-- Problem requirements --
Work out the count of lines in the material where the string "then" shows up, and reply with it alone.

-- Data for review --

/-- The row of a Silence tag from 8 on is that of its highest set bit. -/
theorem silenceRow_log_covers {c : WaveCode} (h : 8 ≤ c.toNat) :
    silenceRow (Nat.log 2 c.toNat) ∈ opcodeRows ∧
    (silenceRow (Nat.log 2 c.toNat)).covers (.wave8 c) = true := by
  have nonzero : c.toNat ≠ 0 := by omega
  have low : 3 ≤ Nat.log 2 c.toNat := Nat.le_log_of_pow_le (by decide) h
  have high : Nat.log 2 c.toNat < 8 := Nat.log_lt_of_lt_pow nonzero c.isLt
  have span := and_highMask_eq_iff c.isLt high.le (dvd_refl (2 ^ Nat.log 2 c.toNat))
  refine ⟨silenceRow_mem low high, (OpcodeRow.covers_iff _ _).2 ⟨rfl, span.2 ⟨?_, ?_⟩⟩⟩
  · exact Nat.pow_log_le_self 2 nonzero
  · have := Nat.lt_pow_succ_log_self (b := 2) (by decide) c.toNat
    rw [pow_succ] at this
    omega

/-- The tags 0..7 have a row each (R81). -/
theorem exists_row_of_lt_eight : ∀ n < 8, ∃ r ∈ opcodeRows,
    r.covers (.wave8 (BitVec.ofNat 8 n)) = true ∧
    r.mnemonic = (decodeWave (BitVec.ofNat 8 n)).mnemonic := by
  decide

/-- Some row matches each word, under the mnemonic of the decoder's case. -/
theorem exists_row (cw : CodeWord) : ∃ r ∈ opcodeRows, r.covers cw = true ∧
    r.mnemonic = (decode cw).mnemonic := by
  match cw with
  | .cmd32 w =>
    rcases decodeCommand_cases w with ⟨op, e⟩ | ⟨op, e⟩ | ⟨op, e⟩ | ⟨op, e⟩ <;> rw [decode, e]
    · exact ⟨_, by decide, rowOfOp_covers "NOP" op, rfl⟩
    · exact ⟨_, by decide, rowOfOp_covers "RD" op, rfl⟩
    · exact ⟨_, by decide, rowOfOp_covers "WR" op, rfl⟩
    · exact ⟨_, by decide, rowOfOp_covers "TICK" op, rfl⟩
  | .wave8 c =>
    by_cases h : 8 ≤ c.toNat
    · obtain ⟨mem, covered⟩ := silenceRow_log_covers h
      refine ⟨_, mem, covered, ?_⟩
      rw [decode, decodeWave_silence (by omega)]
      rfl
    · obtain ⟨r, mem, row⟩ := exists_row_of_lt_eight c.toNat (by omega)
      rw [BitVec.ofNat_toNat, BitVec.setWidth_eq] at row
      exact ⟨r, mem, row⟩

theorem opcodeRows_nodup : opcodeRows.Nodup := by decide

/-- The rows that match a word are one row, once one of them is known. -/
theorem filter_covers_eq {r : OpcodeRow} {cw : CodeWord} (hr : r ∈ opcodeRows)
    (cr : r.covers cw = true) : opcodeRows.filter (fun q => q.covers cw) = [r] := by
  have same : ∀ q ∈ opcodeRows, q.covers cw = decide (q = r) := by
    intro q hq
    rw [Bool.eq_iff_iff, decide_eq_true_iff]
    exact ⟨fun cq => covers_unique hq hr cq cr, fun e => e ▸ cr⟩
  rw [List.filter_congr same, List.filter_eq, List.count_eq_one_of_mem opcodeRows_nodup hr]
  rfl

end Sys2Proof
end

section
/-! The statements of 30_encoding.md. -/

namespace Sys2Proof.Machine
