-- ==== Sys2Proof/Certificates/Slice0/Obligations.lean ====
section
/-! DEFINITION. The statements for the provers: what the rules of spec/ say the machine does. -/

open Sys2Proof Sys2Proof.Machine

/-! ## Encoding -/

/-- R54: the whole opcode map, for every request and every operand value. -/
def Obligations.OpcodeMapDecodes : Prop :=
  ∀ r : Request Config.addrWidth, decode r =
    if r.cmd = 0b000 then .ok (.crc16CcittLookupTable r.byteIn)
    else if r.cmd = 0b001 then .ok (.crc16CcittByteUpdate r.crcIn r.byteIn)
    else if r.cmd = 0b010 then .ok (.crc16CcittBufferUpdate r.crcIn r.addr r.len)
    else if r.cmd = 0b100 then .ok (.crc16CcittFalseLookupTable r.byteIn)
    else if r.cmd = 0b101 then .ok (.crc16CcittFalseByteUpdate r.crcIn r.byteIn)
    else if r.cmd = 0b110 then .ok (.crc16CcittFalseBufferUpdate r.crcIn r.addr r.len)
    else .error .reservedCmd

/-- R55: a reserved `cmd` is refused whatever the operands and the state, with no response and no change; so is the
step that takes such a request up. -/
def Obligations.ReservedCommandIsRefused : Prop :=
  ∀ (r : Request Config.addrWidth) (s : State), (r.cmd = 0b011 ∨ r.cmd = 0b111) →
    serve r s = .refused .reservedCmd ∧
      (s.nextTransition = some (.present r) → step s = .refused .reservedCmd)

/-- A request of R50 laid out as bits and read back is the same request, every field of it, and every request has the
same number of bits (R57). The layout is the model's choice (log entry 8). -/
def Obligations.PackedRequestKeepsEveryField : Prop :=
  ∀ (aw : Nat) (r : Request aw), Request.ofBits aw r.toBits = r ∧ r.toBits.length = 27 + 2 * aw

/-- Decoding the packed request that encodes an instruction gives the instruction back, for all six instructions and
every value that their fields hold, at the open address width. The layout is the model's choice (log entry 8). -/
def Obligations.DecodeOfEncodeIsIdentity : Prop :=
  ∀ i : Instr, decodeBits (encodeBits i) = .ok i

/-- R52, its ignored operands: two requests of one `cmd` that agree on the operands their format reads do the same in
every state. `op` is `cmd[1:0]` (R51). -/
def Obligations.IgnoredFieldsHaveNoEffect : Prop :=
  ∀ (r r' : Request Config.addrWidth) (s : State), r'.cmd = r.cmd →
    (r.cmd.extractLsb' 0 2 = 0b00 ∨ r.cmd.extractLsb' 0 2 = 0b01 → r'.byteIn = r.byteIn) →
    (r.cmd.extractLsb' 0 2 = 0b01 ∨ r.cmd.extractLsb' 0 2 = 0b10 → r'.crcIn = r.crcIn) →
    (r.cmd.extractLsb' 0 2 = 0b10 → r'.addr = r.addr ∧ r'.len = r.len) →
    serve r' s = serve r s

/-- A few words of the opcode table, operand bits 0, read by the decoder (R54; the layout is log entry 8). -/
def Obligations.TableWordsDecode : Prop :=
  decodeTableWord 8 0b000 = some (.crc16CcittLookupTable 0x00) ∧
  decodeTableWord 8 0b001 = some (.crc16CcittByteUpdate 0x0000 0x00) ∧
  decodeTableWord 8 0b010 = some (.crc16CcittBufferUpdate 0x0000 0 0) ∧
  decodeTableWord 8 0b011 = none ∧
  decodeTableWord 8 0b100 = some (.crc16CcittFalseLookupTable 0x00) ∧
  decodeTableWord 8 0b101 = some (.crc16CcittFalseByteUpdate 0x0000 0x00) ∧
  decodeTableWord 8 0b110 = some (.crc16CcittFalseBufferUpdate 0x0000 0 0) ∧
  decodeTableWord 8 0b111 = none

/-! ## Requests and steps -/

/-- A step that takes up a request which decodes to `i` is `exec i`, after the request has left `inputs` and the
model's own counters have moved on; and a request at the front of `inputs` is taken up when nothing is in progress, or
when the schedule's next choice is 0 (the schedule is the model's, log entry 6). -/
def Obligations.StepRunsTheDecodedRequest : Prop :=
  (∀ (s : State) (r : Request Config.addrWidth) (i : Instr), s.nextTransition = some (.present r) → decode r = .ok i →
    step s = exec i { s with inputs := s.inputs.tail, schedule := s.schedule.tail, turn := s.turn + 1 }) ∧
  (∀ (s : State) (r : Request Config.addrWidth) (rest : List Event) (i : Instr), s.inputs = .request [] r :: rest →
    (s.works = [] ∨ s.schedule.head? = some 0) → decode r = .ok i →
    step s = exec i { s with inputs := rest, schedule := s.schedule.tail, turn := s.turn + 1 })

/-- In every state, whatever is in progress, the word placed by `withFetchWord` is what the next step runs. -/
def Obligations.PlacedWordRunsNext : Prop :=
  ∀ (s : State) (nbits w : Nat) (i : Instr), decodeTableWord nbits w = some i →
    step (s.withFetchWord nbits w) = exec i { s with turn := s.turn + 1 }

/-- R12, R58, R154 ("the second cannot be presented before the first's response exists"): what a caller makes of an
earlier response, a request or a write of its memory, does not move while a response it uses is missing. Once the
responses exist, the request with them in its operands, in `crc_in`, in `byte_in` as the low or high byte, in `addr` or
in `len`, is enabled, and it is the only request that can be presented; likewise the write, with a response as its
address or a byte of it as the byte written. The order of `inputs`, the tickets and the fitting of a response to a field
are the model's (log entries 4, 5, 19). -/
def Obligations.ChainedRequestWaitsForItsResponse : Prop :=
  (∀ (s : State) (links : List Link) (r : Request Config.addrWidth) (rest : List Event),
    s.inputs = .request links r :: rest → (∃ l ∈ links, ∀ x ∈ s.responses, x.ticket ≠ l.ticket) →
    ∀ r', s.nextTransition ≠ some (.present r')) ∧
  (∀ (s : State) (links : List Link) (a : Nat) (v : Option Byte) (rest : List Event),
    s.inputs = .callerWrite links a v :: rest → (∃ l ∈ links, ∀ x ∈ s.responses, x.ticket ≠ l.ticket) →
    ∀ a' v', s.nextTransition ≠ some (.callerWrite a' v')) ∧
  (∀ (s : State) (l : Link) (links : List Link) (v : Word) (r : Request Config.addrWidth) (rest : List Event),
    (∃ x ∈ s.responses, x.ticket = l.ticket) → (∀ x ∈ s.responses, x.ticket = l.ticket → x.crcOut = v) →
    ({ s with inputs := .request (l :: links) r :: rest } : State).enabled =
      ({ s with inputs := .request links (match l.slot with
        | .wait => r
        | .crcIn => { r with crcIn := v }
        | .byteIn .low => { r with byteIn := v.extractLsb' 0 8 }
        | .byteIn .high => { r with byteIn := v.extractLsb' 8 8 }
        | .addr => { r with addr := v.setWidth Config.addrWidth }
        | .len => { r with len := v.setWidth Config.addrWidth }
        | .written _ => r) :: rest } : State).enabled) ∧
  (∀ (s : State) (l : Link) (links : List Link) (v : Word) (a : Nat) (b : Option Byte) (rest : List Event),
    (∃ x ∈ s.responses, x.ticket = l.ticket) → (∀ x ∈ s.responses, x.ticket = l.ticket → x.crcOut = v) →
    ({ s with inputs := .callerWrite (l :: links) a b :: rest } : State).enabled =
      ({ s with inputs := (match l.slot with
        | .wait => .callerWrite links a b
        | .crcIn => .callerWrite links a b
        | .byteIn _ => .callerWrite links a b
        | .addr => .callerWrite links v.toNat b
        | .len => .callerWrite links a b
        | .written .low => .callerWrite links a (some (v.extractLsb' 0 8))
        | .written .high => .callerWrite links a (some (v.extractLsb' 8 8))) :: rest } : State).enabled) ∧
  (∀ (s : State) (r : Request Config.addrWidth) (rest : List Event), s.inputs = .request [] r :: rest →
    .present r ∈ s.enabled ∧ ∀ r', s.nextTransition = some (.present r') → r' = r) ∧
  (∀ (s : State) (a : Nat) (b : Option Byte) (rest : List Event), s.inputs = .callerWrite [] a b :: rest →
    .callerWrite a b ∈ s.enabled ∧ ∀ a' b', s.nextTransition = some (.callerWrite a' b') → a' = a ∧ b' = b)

-- Written response --
6